What bugs me is we have Sturgeon "strongly advising" people wear masks in shops but the supermarkets I've seen don't have staff wearing them. I would have thought H&S would be all over that.
Supermarkets are not generally places with a strong health and safety culture. Bit of health and safety around yards (not necessarily that stringently enforced) and pallets. Date checking (not as rigorously done as people might think). A few other things. Supermarkets are the sorts of places where even if they were mandated without interventions after 2 weeks only a third of the staff would be wearing them. The most H&S environment is probably deli/counters.
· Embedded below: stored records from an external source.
/-- A sync record for the page at `wptr`. -/
def syncRecord (s : State) (wptr : Nat) : List DWord :=
  sampleRecord s 1 [s.kalends, BitVec.ofNat 64 (wptr % 2 ^ 32 / 4096)]

/-- The words written for one record at `wptr`: pad and sync records first where R291 asks for them. -/
def layRecord (s : State) (wptr : Nat) (r : List DWord) : List DWord :=
  let rest := (4096 - wptr % 4096) % 4096 / 8
  if wptr % 4096 = 0 then syncRecord s wptr ++ r
  else if r.length ≤ rest then r
  else sampleRecord s 0 (List.replicate (rest - 1) 0#64) ++ syncRecord s (wptr + 8 * rest) ++ r

/-- Writes a record to the sample buffer of a context, or counts it as lost (15 R291). -/
def writeSample (s : State) (asid type : Nat) (ws : List DWord) : State :=
  let x := s.ctx asid
  if !bit x.dbgctl 0 then s
  else
    let size := 2 ^ (bits x.sbBase 52 4 + 12)
    let base := bits x.sbBase 12 40 * 2 ^ 12
    let free := size - (x.sbWptr - x.sbRptr).toNat
    let w0 := x.sbWptr.toNat
    let lostSeq := if x.sbLost = 0#32 then [] else layRecord s w0 (sampleRecord s 2 [x.sbLost.setWidth 64])
    let seq := lostSeq ++ layRecord s (w0 + 8 * lostSeq.length) (sampleRecord s type ws)
    if 8 * seq.length ≤ free then
      let s := (seq.zipIdx).foldl (fun s p =>
        (writeHome s (base + (w0 + 8 * p.2) % size) (toBytes 8 p.1.toNat) 0#20 true false).2) s
      s.modCtx asid fun x => { x with sbWptr := x.sbWptr + BitVec.ofNat 32 (8 * seq.length), sbLost := 0#32 }
    else
      s.modCtx asid fun x => { x with sbLost := if x.sbLost = 0xFFFFFFFF#32 then x.sbLost else x.sbLost + 1#32 }

/-- Place of a warp in records: die, core in the cluster, block, warp (15 Table 15.1; 10 Table 10.6). -/
def placeBits (s : State) (c slot warp : Nat) : Nat :=
  let b := match s.block? c slot with | some b => b.number.toNat | none => 0
  coreDie c + c % 128 * 2 ^ 3 + b % 2 ^ 12 * 2 ^ 10 + warp % 32 * 2 ^ 22

/-- The place word of 15 Table 15.1. -/
def placeWord (s : State) (c slot warp : Nat) : DWord :=
  let g := match s.block? c slot with | some b => b.gcountB.toNat | none => 0
  BitVec.ofNat 64 (placeBits s c slot warp + g * 2 ^ 32)

/-- Context of a resident block. -/
def blockAsid (s : State) (c slot : Nat) : Nat := match s.block? c slot with | some b => b.asid | none => 0

/-- Writes a marker record (15 Table 15.5). -/
def writeMarker (s : State) (c slot warp : Nat) (pc : BitVec 64) (payload : Nat) : State :=
  writeSample s (blockAsid s c slot) 6 [placeWord s c slot warp, pc, BitVec.ofNat 64 payload]

/-- Folds a taken branch into a signature (15 R289). -/
def foldSig (sig target : BitVec 64) : BitVec 64 := ((sig <<< 1) ||| (sig >>> 63)) ^^^ target

/-- The signature-table entry of a warp whose `armed` bit is set, if any (15 R289). -/
def armedSig (s : State) (c slot warp : Nat) : Bool :=
  match s.block? c slot with
  | none => false
  | some b => (s.ctx b.asid).sigs.any fun p =>
      bits p.2.1 0 12 == b.number.toNat % 2 ^ 12 && bits p.2.1 12 5 == warp && bit p.2.1 17 && bit p.2.1 18

/-- A taken branch: the branch record of a warp whose entry is armed, when bt is set (15 R289). -/
def branchRecord (s : State) (c slot warp : Nat) (src dst : BitVec 64) : State :=
  let asid := blockAsid s c slot
  if bit (s.ctx asid).dbgctl 8 && armedSig s c slot warp then
    writeSample s asid 5 [placeWord s c slot warp, src, dst]
  else s

/-! ### Splits -/

/-- A split that gives up the hint words it has issued: it stops before the first of them (17 R312). -/
def Split.rewind (p : Split) : Split := { p with pc := p.pc - BitVec.ofNat 64 (4 * p.hints.length), hints := [] }

/-- Every split of a warp stops: one that stands between a hint and its instruction stops before the first hint; one that has
arrived at a rendezvous stays arrived (17 R312; 14 R272). -/
def Warp.rewound (w : Warp) : Warp := { w with splits := w.splits.map fun p => if p.rwait then p else p.rewind }

/-- The pending results and counts of two merged splits: position by position (06 R127). -/
def mergeHist : List (List (Reg × Nat)) → List (List (Reg × Nat)) → List (List (Reg × Nat))
  | [], b => b
  | a, [] => a
  | x :: a, y :: b => (x ++ y) :: mergeHist a b

/-- Absorbs split `q` into split `p`: lanes, execute mask, signature, pending results (06 R121, R127; 15 R289). -/
def Split.absorb (p q : Split) : Split :=
  { p with
    lanes := p.lanes ||| q.lanes
    em := p.em ||| q.em
    sig := p.sig ^^^ q.sig
    hist := mergeHist p.hist q.hist
    wins := p.wins ++ q.wins
    rem := p.rem ++ q.rem
    seen := tsMax p.seen q.seen }

/-- Absorbs a list of splits. -/
def Split.absorbAll (p : Split) (qs : List Split) : Split := qs.foldl Split.absorb p

/-- The split table after every valid split has merged into slot 0, which goes on as `lead` does: lanes all ones, depth 0,
every other entry invalid (06 R123, 02 R31). -/
def mergeAll (table : List Split) (lead : Nat) : List Split :=
  match table[lead]? with
  | none => table
  | some p =>
    let others := (table.zipIdx.filter fun q => q.2 != lead && q.1.valid).map (·.1)
    { p.absorbAll others with lanes := 0xFFFFFFFFFFFFFFFF#64, depth := 0, jwait := false, jtimer := 0, jdue := 0 } ::
      List.replicate 7 Split.empty

/-! ### The fault queue (14 R270) -/

/-- Records of a fault queue. -/
def Ctx.fqSize (x : Ctx) : Nat := if 6 ≤ x.fqLsize ∧ x.fqLsize ≤ 16 then 2 ^ x.fqLsize else 2 ^ 16

/-- The queue is full. -/
def Ctx.fqFull (x : Ctx) : Bool := (x.fqHead - x.fqTail).toNat == x.fqSize

/-- A record with its record number in word 5 (14 Table 14.2). -/
def withRseq (ws : List DWord) (r : BitVec 32) : List DWord :=
  setAt ws 5 (BitVec.ofNat 64 ((wordAt ws 5).toNat / 2 ^ 32 * 2 ^ 32 + r.toNat))

/-- Writes a record to HBM and advances head; answers the record number it took. -/
def fqWrite (s : State) (asid : Nat) (ws : List DWord) : BitVec 32 × State :=
  let x := s.ctx asid
  let r := x.fqHead
  let pa := bits x.fqBase 12 40 * 2 ^ 12 + 64 * (r.toNat % x.fqSize)
  let s := (writeHome s pa (bytesOf (withRseq ws r)) 0#20 true).2
  (r, s.modCtx asid fun x => { x with fqHead := x.fqHead + 1 })

/-- Sends a datagram of the command session: header, payload padded to 32 bytes, tag (16 R294, Table 16.1). Without a session
there is no key, and nothing is sent. -/
def sendDatagram (s : State) (kind : Nat) (payload : List Byte) : State :=
  match s.session with
  | none => s
  | some x =>
    let body := payload ++ List.replicate ((32 - payload.length % 32) % 32) 0#8
    let hdr := toBytes 4 (0x5336 + kind * 2 ^ 16) ++ toBytes 4 x.number.toNat ++ toBytes 8 (x.dseqOut + 1)
      ++ toBytes 8 body.length ++ toBytes 8 0
    let tag := toBytes 32 (Config.kmac256 x.keyOut (hdr ++ body)).toNat
    ({ s with session := some { x with dseqOut := x.dseqOut + 1 } }).send (.datagram kind (hdr ++ body ++ tag))

/-- A record is written to its queue; a host event is sent to the host in a notification datagram too (14 R279, 16 R296). -/
def postRecord (s : State) (asid : Nat) (ws : List DWord) (notify : Bool) : BitVec 32 × State :=
  let (r, s) := fqWrite s asid ws
  (r, if notify then sendDatagram s 2 (bytesOf (withRseq ws r)) else s)

/-- Sends a record to a context's fault queue; a full queue keeps it until there is room (14 R270). Event records want no
answer and are forgotten once written. -/
def queueRecord (s : State) (asid : Nat) (ws : List DWord) (who : Who) (notify : Bool := false) : State :=
  let x := s.ctx asid
  if x.fqFull || x.records.any (fun r => !r.written) then
    s.modCtx asid fun x =>
      { x with records := x.records ++ [{ words := ws, who := who, rseq := 0, written := false, notify := notify }] }
  else
    let (r, s) := postRecord s asid ws notify
    if who = .event then s
    else s.modCtx asid fun x =>
      { x with records := x.records ++ [{ words := withRseq ws r, who := who, rseq := r, written := true }] }

/-- The place of a record in the order in which the device writes those that wait: kinds 0 to 5, kind 6, kind 7 (14 R270). -/
def FaultRec.turn (r : FaultRec) : Nat := if recField r.words 0 9 3 ≤ 5 then 0 else recField r.words 0 9 3 - 5

/-- The record that a queue takes next. -/
def nextRecord (rs : List FaultRec) : Option (Nat × FaultRec) :=
  let of (k : Nat) : Option (Nat × FaultRec) := findIdx (fun r => !r.written && r.turn == k) rs
  ((of 0).or (of 1)).or (of 2)

/-- Writes records that waited for room, in order, while there is room (14 R270); `fuel` bounds the number written. -/
def flushRecords (s : State) (asid : Nat) : Nat → State
  | 0 => s
  | fuel + 1 =>
    let x := s.ctx asid
    if x.fqFull then s
    else
      match nextRecord x.records with
      | none => s
      | some (i, r) =>
        let (n, s) := postRecord s asid r.words r.notify
        let s := s.modCtx asid fun x =>
          { x with records := if r.who = .event then x.records.eraseIdx i
                              else setAt x.records i { r with words := withRseq r.words n, rseq := n, written := true } }
        flushRecords s asid fuel

/-- Removes the unanswered record with a record number. -/
def dropRecord (s : State) (asid : Nat) (r : BitVec 32) : State :=
  s.modCtx asid fun x => { x with records := x.records.filter fun q => !(q.written && q.rseq == r) }

/-- The ASID of the queue that takes events of no context: firmware's own, once it exists (14 R279). -/
def eventAsid (s : State) (asid : Option Nat) : Nat :=
  match asid with
  | some a => a
  | none => s.fwAsid.getD 0

/-- The 64-byte event record, kind 7 (14 R279). -/
def eventWords (s : State) (asid cause detail place : Nat) : List DWord :=
  [BitVec.ofNat 64 (cause + 7 * 2 ^ 9 + asid * 2 ^ 12), BitVec.ofNat 64 detail, 0#64, 0#64, BitVec.ofNat 64 place, 0#64,
    s.kalends, 0#64]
The workers who've been there for Feb/March/April/May working continuously will have a very different idea of the risk to many of the rest of us. Supermarket workers are definitely not sticking to 2 metres from the rest of the staff, which will be one of the types of risks. If a supermarket worker gets it, it is likely to spread to other workers as happens every year with norovirus and ordinary flu. The risk at the moment won't be quite as high as I think people are staying slightly farther apart and the shops are emptier. When I worked in a supermarket/pharmacy I had a different attitude to seasonal flu (not like coronavirus). I was coughed and sneezed on at close proximity, but if I tried to keep my distance and handwash along with a young and healthy immune system I didn't get it. That's not to mean you behave in a silly way, just saying that how the workers will perceive the risk is different from us closeted up at home (including me). Now I go outside extensively for exercise I'm happyish with that, but I'm not going to any indoor environments far more nervous about that than if I was back where I used to work.